Top of Data extract
-- ==== Sys2Proof/Machine/TaskDone.lean ====
section
/-! DEFINITION. Tasks that end, batches that get their root context, and the end of a teardown (chapters 08 and 13: R243, R244, R412 to R415, R427, R450 to
R452). -/

namespace Sys2Proof.Machine

/-- A batch's task tree has lost its last task: a MODEL_RUN is over (R244); a pipeline's stage goes on at PIPE_STAGE_DONE. -/
def State.treeOver (s : State) (b : Nat) : State :=
  match s.batch b with
  | none => s
  | some x => if x.opcode = 0x0506 ∧ x.torn = none ∧ !s.slc.tasks.any (fun t => decide (t.2.batch = b)) then s.modelOver b else s

/-- A task that has reached END retires (R243, R414, R427): units that it still holds are released without POISON and logged, its context is QUIET. -/
def State.retireTask (s : State) (t : Nat) : State :=
  match Tbl.find t s.slc.tasks with
  | none => s
  | some k =>
    let s1 := match k.ctx with
      | none => s
      | some c => ((if s.holdsSem c then s.logC (unitOf 0x13 0) 0x0042 k.comp c 0 0 else s).releaseSems c false).quietCtx c
    ((s1.dropTask t).treeOver k.batch).settleModifies

/-- Tasks that reached END and whose operations and moves have all completed retire (R243). -/
def State.settleTasks (s : State) : State :=
  s.slc.tasks.foldl (fun t k => match Tbl.find k.1 t.slc.tasks with
    | some x => if x.state = .draining ∧ x.moves = [] ∧ x.ops = [] then t.retireTask k.1 else t
    | none => t) s

/-- END (R241, R243). -/
def execEndTask (core : Nat) (s : State) : Host.Outcome State Fault Refusal :=
  onTask s core (fun t k =>
    if k.moves = [] ∧ k.ops = [] then s.retireTask t
    else s.task! t (fun y => { y with state := .draining }))

/-- FERRY_MOVE_COMPLETE (R320, R330, R236, R237, R243). -/
def execFerryMoveComplete (move : Nat) (outcome : MoveOutcome) (s : State) : Host.Outcome State Fault Refusal :=
  ok (s.moveEnds move outcome).settleTasks

/-- What a batch does once it has its root context; of a query batch the first group starts (R118). -/
def State.begin (s : State) (b : Nat) : State :=
  match s.batch b with
  | none => s
  | some x =>
    if x.opcode = 0x0301 ∨ x.opcode = 0x0503 then
      match s.qbatch b with
      | none => s
      | some qb => if qb.lead = s.nodeNo then s.finishStopped b else (List.range (Nat.min 32 qb.queries.length)).foldl (fun t i => t.startLocal b i) s
    else if x.opcode = 0x0402 then s.serveGather b
    else if x.opcode = 0x0506 then s.startModel b
    else if x.opcode = 0x0609 then s.startStage b
    else s

/-- ROOT_CONTEXT_GRANT (R412, R415). -/
def execRootContextGrant (batch : Nat) (s : State) : Host.Outcome State Fault Refusal :=
  ok (
    let s1 := s.tryRoot batch
    if s.runs batch || !s1.runs batch then s1 else s1.begin batch)

/-- An update batch that is torn down (R451): before its epoch is taken it aborts and every operation carries the status; after it, it commits and completes
under R180. -/
def State.tearUpdate (s : State) (b st : Nat) (u : UpdBatch) : State :=
  let taken := decide (u.epoch ≠ 0) || decide (u.stage = .committing) || decide (u.stage = .reporting) || decide (u.stage = .stableWait)
  if taken then (s.batch! b (fun x => { x with torn := none })).quietBatch b
  else
    let s1 := s.abortBatch b st 0
    let ops := match Tbl.find b s1.search.upds with | some y => y.ops | none => u.ops
    let s2 := match (s1.batch b).bind (·.msg) with | some m => s1.output m u.complAddr (ops.flatMap (fun (o : UpdOp) => o.record s.nodeNo 0)) | none => s1
    (s2.search! (fun y => { y with upds := Tbl.erase b y.upds })).replyBatch b st 0 (le 8 0 ++ le 2 0 ++ le 2 ops.length ++ le 4 0)

/-- TEARDOWN_COMPLETE (R244, R450 to R452): the moves of the batch have ended; its contexts become QUIET and it replies, by its kind. -/
def execTeardownComplete (batch : Nat) (s : State) : Host.Outcome State Fault Refusal :=
  ok (match s.batch batch with
    | none => s
    | some x => match x.torn with
      | none => s
      | some st =>
        if s.ferry.moves.any (fun m => decide (m.2.batch = batch)) then s
        else if (s.run batch).isSome then s.failRun batch st 0
        else match s.qbatch batch, Tbl.find batch s.search.upds with
          | some qb, _ =>
            if qb.lead = s.nodeNo then (s.failQueries batch st).replyBatch batch st 0 []
            else (List.range qb.queries.length).foldl (fun t i => t.refusePart batch i st) s
          | none, some u => s.tearUpdate batch st u
          | none, none =>
            let s1 := match s.childOf batch with
              | some c => ((s.failQueries c st).endTasks c).endBatch c x.comp
              | none => s
            (s1.search! (fun y => { y with gathers := Tbl.erase batch y.gathers })).replyBatch batch st 0 [])

end Sys2Proof.Machine
end

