/-- PUT (R390). -/
def execPutPacket (pkt : Packet) (s : State) : Host.Outcome State Fault Refusal := ok (s.arrives (decide (pkt.op = 1)) pkt)
/-- GET (R390). -/
def execGetPacket (pkt : Packet) (s : State) : Host.Outcome State Fault Refusal := ok (s.arrives (decide (pkt.op = 2)) pkt)
/-- ATOMIC (R391). -/
def execAtomic (pkt : Packet) (s : State) : Host.Outcome State Fault Refusal := ok (s.arrives (decide (pkt.op = 3)) pkt)
/-- NPUT (R392). -/
def execNput (pkt : Packet) (s : State) : Host.Outcome State Fault Refusal := ok (s.arrives (decide (pkt.op = 4)) pkt)
/-- GET_DATA (R390, R396). -/
def execGetData (pkt : Packet) (s : State) : Host.Outcome State Fault Refusal := ok (s.arrives (decide (pkt.op = 0x10)) pkt)
/-- COMPLETION (R395, R396). -/
def execCompletion (pkt : Packet) (s : State) : Host.Outcome State Fault Refusal := ok (s.arrives (decide (pkt.op = 0x11)) pkt)
/-- PING (R405). -/
def execPing (pkt : Packet) (s : State) : Host.Outcome State Fault Refusal := ok (s.arrives (decide (pkt.op = 0x20) && decide (pkt.subop = 0)) pkt)
/-- PONG (R405). -/
def execPong (pkt : Packet) (s : State) : Host.Outcome State Fault Refusal := ok (s.arrives (decide (pkt.op = 0x20) && decide (pkt.subop = 1)) pkt)
/-- LOSS_NOTICE (R405). -/
def execLossNotice (pkt : Packet) (s : State) : Host.Outcome State Fault Refusal := ok (s.arrives (decide (pkt.op = 0x21)) pkt)

/-! ### Times that pass -/

/-- UNREACH_MS. -/
def State.unreachNs (s : State) : Nat := ms (orIfZero (s.fld Reg.TRB_TIMING 8 8) 1)
/-- OP_TMO_US. -/
def State.opTmoUs (s : State) : Nat := orIfZero (s.fld Reg.TRB_TIMING 48 16) 1
/-- FLOW_HOLD_US: a value not below OP_TMO_US is taken as half of it. -/
def State.flowHoldNs (s : State) : Nat := let h := s.fld Reg.TRB_TIMING 32 16; us (if s.opTmoUs ≤ h then s.opTmoUs / 2 else h)

/-- UNREACH_TIMEOUT (R384, R405): the oldest held packet of a destination has waited UNREACH_MS; the packets that have waited so long are discarded. Where no
choice is usable for any packet the node is lost; else the operations of the discarded packets end with NO_TARGET. -/
def execUnreachTimeout (dst : Nat) (s : State) : Host.Outcome State Fault Refusal :=
  ok (match s.trib.held.find? (fun (h : Packet × Nat × Nat) => decide (h.1.dst = dst) && (s.choice h.1).isNone) with
    | none => s
    | some o =>
      let s1 := s.reach (o.2.1 + s.unreachNs)
      let late (h : Packet × Nat × Nat) : Bool := decide (h.1.dst = dst) && (s.choice h.1).isNone && decide (h.2.1 + s.unreachNs ≤ s1.now)
      let gone := s1.trib.held.filter late
      let s2 := s1.trib! (fun t => { t with held := t.held.filter (fun h => !late h) })
      let s3 := (gone.foldl (fun (t : State) (h : Packet × Nat × Nat) => t.taken h.1 h.2.2) s2).count Reg.TRB_CNT0 6 gone.length
      if s3.choices dst 0 = [] then s3.declareLost dst
      else gone.foldl (fun (t : State) (h : Packet × Nat × Nat) => if h.1.src ≠ s.nodeNo ∨ !h.1.request then t else match Tbl.find h.1.opId t.trib.ops with
        | some x => t.opEnds h.1.opId x jNoTarget
        | none => t) s3)

/-- FLOW_HOLD_TIMEOUT (R404): early packets held for FLOW_HOLD_US are discarded, and the flow waits for RESYNC. -/
def execFlowHoldTimeout (src cls : Nat) (s : State) : Host.Outcome State Fault Refusal :=
  ok (let key := src * 4 + cls
      match (if cls < 4 then Tbl.find key s.trib.rxFlows else none) with
      | none => s
      | some f => match minL (f.held.map (fun (h : Packet × Nat × Nat) => h.2.1)) with
        | none => s
        | some t0 =>
          let s1 := (s.reach (t0 + s.flowHoldNs)).trib! (fun t => { t with rxFlows := Tbl.put key { f with held := [], dropping := true } t.rxFlows })
          f.held.foldl (fun (t : State) (h : Packet × Nat × Nat) => t.taken h.1 h.2.2) s1)

/-- OP_TIMEOUT (R404, R405): every operation of the flow completes PATH_LOST, the flow's next packet carries RESYNC, and the node is probed. -/
def execOpTimeout (op : Nat) (s : State) : Host.Outcome State Fault Refusal :=
  ok (match Tbl.find op s.trib.ops with
    | none => s
    | some o =>
      let key := o.dst * 4 + o.cls
      let s1 := (s.reach (o.sentNs + us s.opTmoUs)).trib! (fun t => { t with txFlows := Tbl.put key { (Tbl.getD key ⟨0, false⟩ t.txFlows) with resync := true } t.txFlows })
      let mine := s.trib.ops.filter (fun x => decide (x.2.dst = o.dst) && decide (x.2.cls = o.cls))
      let s2 := mine.foldl (fun t x => match Tbl.find x.1 t.trib.ops with
        | some y => (t.opEnds x.1 y jPathLost).count Reg.TRB_CNT0 7 1
        | none => t) s1
      s2.probe o.dst)

/-- PROBE_TIMEOUT (R405): no PONG within PROBE_TMO_US. -/
def execProbeTimeout (node : Nat) (s : State) : Host.Outcome State Fault Refusal :=
  ok (let t := (Tbl.getD node Peer_blank s.trib.peers).probeNs
      if t = 0 then s else (s.reach t).declareLost node)

/-- QUARANTINE_NOTICE (R405): a QUARANTINE flit on a link. -/
def execQuarantineNotice (link : Nat) (s : State) : Host.Outcome State Fault Refusal :=
  onUnit (decide (link < 32)) (if s.deaf || !Link_live (s.link link) then s else s.declareLost (s.link link).peerNode)

/-- LOST_YOU (R406): its sender has declared this node lost. -/
def execLostYou (link : Nat) (s : State) : Host.Outcome State Fault Refusal :=
  onUnit (decide (link < 32)) (if s.deaf || !Link_live (s.link link) then s else s.declareLost (s.link link).peerNode)

end Sys2Proof.Machine
end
Bottom of Data extract
▸ **Task objective**
Please give back the records exactly as written, beginning at the first line and including the line that holds "((s1.dropTask t).treeOver k.batch).settleModifies" as the last.

▸ **Written answer**
-- ==== Sys2Proof/Machine/TaskDone.lean ====
section
/-! DEFINITION. Tasks that end, batches that get their root context, and the end of a teardown (chapters 08 and 13: R243, R244, R412 to R415, R427, R450 to
R452). -/

namespace Sys2Proof.Machine

/-- A batch's task tree has lost its last task: a MODEL_RUN is over (R244); a pipeline's stage goes on at PIPE_STAGE_DONE. -/
def State.treeOver (s : State) (b : Nat) : State :=
  match s.batch b with
  | none => s
  | some x => if x.opcode = 0x0506 ∧ x.torn = none ∧ !s.slc.tasks.any (fun t => decide (t.2.batch = b)) then s.modelOver b else s

/-- A task that has reached END retires (R243, R414, R427): units that it still holds are released without POISON and logged, its context is QUIET. -/
def State.retireTask (s : State) (t : Nat) : State :=
  match Tbl.find t s.slc.tasks with
  | none => s
  | some k =>
    let s1 := match k.ctx with
      | none => s
      | some c => ((if s.holdsSem c then s.logC (unitOf 0x13 0) 0x0042 k.comp c 0 0 else s).releaseSems c false).quietCtx c
    ((s1.dropTask t).treeOver k.batch).settleModifies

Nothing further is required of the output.